Return each line of the listing in which the word "ldVxKk" appears.

Given data:
********************

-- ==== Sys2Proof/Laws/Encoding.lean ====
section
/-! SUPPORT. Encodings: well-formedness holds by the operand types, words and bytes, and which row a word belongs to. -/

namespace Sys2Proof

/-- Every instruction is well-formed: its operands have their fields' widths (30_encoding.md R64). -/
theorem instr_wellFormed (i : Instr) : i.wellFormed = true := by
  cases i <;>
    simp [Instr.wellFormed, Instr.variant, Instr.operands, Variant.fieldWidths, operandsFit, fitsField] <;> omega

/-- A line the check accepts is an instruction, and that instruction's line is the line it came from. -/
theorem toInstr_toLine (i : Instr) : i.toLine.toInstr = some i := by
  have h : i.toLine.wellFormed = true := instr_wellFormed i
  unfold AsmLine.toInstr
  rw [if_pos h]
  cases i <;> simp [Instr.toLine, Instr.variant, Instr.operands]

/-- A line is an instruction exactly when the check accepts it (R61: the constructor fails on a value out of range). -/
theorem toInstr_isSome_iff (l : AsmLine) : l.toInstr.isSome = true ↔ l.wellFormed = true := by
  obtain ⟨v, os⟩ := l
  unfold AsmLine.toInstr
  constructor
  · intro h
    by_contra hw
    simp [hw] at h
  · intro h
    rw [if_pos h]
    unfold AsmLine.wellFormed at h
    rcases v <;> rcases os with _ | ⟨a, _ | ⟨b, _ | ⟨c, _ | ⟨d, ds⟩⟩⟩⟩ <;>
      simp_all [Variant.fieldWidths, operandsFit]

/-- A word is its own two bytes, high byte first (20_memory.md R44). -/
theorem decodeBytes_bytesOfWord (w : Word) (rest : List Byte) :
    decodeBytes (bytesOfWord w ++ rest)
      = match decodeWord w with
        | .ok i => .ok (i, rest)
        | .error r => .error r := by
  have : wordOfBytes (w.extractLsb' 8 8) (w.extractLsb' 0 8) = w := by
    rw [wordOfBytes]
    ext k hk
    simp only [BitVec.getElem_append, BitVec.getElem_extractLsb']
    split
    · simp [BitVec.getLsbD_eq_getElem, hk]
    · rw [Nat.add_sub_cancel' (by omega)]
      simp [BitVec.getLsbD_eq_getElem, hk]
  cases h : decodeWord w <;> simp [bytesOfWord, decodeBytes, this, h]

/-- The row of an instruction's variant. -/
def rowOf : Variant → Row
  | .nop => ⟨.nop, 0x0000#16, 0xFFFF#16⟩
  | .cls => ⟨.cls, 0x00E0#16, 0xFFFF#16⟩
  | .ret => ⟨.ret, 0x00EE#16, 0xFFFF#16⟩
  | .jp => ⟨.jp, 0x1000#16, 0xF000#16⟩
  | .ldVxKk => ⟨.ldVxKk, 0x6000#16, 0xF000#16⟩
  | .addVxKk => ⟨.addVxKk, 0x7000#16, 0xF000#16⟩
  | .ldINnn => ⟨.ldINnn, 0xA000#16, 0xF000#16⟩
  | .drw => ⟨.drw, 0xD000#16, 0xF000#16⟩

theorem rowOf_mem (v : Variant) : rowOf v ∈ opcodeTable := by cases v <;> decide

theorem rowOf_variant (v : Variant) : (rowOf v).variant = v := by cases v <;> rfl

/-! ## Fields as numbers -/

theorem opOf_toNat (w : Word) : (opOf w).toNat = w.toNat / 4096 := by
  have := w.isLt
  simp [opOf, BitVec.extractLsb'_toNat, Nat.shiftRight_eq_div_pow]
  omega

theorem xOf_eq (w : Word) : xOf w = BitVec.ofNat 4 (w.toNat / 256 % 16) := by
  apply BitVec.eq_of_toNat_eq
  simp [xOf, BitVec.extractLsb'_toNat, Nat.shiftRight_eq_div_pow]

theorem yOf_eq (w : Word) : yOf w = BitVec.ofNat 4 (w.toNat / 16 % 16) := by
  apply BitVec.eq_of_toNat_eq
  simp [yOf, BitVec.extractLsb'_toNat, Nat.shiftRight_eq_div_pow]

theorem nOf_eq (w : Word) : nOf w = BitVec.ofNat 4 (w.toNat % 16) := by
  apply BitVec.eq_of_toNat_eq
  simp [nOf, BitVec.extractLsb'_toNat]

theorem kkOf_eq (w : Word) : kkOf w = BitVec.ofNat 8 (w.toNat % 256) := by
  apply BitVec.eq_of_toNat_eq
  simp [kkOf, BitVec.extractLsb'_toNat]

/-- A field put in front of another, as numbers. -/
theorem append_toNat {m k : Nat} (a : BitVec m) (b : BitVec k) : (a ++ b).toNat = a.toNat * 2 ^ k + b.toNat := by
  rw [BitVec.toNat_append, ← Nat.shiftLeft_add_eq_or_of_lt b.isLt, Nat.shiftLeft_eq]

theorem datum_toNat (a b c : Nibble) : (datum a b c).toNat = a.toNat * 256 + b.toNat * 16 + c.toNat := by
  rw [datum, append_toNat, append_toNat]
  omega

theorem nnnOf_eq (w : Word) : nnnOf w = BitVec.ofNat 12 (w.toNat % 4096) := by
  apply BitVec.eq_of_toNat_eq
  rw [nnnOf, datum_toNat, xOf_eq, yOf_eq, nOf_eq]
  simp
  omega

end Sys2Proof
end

********************

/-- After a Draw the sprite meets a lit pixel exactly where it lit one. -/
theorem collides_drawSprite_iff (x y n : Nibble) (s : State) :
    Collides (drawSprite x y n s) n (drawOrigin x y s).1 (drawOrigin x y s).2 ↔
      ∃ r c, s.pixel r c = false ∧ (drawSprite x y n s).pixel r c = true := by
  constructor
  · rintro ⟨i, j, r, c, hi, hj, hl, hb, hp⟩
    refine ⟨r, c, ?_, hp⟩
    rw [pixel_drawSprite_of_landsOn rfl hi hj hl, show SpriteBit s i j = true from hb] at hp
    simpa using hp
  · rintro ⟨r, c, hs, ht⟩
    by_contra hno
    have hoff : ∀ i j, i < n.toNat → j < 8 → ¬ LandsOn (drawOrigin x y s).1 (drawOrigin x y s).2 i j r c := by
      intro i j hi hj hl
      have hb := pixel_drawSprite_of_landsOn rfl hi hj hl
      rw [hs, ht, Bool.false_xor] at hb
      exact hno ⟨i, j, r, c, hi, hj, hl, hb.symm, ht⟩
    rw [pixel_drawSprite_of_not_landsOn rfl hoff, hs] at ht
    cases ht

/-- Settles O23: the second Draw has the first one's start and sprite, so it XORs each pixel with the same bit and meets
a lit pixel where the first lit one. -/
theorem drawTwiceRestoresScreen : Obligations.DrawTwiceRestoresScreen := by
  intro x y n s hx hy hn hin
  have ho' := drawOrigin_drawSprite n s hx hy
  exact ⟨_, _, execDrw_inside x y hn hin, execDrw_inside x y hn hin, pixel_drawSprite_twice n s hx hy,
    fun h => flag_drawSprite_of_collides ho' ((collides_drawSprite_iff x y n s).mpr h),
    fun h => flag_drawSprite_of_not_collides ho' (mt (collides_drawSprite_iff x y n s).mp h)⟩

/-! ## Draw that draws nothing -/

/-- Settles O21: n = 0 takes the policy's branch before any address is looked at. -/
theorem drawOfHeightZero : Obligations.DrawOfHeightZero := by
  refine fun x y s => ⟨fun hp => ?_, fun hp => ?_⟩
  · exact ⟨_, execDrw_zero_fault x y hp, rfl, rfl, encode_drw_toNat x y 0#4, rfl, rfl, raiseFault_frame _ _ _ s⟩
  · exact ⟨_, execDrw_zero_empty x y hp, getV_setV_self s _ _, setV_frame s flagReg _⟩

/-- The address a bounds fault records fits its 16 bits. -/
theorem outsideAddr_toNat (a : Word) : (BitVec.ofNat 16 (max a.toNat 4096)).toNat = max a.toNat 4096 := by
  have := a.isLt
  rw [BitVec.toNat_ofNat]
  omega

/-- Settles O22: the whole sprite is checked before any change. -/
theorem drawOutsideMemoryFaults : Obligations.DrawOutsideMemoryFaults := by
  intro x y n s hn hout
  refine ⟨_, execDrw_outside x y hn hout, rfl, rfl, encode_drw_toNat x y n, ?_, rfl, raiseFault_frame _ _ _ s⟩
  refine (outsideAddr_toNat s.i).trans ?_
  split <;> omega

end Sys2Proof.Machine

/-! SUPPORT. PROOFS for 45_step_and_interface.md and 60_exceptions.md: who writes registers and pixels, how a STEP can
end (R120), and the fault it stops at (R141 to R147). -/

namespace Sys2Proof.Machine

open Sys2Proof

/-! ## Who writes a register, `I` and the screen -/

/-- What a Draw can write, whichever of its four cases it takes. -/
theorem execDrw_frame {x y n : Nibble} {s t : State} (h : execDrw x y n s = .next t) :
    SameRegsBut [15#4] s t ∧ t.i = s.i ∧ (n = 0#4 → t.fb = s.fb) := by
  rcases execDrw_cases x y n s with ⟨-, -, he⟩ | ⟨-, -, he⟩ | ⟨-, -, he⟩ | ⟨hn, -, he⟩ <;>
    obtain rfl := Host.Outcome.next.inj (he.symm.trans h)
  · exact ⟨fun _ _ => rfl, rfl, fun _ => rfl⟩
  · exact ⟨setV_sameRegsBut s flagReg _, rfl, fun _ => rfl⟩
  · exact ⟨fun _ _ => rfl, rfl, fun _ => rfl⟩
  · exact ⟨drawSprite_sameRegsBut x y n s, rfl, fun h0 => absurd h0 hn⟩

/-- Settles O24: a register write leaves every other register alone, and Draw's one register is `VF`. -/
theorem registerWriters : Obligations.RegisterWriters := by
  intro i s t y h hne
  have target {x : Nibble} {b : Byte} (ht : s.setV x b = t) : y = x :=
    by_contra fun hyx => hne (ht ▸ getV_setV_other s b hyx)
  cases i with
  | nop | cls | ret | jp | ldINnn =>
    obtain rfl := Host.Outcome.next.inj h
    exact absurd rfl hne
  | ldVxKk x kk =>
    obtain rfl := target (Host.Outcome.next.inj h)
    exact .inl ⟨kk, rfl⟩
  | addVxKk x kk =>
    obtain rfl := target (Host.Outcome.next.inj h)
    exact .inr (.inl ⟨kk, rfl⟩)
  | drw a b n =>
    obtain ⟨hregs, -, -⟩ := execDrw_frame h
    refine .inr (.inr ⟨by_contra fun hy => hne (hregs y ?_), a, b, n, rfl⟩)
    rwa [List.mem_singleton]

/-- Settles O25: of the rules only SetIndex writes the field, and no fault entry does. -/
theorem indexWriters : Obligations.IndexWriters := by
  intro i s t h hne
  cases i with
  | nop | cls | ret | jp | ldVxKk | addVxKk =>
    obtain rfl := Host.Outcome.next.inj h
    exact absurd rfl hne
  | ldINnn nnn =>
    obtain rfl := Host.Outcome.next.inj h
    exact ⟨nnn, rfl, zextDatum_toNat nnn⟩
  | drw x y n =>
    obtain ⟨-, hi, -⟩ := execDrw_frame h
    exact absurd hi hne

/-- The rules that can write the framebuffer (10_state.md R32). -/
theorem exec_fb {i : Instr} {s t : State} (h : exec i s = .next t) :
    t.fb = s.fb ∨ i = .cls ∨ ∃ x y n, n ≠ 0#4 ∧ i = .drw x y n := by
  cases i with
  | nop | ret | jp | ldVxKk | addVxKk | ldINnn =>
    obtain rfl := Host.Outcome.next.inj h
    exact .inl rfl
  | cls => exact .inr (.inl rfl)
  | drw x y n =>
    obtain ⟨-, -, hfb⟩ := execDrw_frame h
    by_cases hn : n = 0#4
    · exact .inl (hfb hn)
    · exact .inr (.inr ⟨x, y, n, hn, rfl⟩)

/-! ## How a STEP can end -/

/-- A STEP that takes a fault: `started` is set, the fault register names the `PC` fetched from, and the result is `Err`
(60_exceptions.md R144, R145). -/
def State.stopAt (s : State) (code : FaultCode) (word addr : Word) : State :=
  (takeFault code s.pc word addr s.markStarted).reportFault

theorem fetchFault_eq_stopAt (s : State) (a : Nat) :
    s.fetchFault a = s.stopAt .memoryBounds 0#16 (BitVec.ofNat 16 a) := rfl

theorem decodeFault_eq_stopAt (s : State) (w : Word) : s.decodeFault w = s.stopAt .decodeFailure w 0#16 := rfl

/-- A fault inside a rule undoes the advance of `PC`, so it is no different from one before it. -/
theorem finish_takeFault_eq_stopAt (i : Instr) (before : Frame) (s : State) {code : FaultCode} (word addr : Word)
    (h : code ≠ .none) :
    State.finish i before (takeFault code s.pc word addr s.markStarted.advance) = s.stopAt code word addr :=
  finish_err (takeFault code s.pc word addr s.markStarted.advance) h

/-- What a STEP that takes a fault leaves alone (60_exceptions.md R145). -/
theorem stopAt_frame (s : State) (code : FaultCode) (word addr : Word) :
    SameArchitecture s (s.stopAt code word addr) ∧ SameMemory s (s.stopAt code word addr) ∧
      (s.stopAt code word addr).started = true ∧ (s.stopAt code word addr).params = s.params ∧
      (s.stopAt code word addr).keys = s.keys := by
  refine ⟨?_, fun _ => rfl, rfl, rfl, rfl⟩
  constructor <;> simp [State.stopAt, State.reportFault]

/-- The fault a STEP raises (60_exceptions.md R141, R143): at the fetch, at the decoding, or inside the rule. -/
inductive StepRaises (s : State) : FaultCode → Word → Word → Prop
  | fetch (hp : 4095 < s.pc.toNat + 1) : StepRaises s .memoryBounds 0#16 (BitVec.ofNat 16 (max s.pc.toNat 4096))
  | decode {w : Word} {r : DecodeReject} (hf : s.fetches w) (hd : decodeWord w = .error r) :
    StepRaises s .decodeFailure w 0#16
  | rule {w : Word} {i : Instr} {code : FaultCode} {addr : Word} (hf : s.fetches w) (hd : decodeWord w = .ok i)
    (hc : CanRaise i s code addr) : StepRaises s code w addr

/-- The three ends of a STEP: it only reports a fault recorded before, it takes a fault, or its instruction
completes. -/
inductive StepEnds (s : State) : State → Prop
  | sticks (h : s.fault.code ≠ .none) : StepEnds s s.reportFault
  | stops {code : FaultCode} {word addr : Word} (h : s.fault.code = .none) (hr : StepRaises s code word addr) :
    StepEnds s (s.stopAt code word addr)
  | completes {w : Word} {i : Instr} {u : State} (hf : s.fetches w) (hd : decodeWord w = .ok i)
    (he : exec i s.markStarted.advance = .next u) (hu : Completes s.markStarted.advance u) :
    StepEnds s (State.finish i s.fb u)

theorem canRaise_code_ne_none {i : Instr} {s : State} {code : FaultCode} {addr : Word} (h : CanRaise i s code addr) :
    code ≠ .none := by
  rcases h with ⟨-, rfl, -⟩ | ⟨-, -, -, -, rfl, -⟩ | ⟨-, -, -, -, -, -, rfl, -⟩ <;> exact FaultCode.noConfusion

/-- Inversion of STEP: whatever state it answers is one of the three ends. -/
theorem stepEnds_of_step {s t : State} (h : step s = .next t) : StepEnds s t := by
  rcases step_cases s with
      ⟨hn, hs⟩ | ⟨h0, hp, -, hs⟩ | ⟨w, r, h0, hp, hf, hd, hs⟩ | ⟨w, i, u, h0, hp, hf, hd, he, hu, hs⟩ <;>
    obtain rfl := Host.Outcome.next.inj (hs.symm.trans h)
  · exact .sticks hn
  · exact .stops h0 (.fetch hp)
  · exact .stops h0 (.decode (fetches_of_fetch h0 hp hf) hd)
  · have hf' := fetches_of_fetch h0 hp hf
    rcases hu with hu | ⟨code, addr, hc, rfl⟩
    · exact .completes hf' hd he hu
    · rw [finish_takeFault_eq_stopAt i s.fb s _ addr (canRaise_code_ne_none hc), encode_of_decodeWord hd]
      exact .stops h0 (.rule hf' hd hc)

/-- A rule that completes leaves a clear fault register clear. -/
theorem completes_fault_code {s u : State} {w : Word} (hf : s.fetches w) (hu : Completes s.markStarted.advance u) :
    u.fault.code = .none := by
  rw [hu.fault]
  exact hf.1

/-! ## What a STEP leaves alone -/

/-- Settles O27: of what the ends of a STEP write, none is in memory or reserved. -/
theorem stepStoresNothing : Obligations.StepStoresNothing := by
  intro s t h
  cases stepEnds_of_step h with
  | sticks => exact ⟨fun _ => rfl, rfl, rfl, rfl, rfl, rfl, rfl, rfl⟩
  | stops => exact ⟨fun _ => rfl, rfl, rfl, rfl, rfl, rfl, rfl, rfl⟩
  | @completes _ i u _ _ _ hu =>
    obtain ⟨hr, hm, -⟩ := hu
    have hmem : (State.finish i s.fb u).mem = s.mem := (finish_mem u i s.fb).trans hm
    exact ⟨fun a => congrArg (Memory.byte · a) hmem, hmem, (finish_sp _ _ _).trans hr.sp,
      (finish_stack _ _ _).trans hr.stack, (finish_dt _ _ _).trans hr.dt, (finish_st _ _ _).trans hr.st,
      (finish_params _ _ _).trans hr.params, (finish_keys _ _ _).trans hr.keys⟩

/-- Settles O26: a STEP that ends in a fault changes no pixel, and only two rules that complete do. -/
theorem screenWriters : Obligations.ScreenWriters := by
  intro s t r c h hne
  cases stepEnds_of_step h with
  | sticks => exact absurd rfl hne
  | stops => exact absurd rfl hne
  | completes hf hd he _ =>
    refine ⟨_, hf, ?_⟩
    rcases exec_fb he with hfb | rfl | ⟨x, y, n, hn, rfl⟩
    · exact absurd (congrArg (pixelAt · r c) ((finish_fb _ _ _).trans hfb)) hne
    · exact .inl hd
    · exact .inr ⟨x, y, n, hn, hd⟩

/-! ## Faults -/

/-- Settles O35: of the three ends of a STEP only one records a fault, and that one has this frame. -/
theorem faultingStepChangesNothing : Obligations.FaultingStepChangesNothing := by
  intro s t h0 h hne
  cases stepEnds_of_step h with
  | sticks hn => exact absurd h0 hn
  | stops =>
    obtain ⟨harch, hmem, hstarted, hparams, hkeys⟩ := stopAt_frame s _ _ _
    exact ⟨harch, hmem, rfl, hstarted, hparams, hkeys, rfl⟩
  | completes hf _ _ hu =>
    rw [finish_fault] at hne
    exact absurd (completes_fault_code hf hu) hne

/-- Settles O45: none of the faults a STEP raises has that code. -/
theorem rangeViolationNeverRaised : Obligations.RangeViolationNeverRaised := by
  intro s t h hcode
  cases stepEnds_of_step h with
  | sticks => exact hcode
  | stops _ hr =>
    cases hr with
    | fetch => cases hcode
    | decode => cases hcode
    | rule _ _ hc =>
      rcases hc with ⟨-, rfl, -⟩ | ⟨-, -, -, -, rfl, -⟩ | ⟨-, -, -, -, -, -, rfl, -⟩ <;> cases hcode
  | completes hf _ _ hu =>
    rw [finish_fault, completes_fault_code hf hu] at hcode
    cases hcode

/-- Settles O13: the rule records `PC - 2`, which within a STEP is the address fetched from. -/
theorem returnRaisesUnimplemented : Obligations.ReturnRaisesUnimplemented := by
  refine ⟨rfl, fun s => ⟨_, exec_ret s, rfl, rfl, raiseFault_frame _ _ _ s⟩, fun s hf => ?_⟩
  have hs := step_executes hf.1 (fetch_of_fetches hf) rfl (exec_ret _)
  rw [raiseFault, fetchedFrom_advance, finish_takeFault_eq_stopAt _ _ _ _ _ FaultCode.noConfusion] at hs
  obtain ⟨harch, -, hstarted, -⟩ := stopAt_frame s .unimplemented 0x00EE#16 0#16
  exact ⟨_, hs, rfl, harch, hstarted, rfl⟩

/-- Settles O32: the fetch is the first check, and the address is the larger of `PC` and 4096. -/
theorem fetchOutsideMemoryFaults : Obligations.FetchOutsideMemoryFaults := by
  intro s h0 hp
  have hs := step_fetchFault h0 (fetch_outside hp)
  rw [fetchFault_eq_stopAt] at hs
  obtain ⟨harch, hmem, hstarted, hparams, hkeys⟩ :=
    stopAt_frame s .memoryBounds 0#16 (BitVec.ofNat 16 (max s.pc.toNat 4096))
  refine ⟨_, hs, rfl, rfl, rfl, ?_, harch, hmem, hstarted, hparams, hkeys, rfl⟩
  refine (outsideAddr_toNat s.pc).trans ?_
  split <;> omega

********************

Problem solution:
  | .ldVxKk => ⟨.ldVxKk, 0x6000#16, 0xF000#16⟩
  | ldVxKk x kk =>
  | nop | cls | ret | jp | ldVxKk | addVxKk =>
  | nop | ret | jp | ldVxKk | addVxKk | ldINnn =>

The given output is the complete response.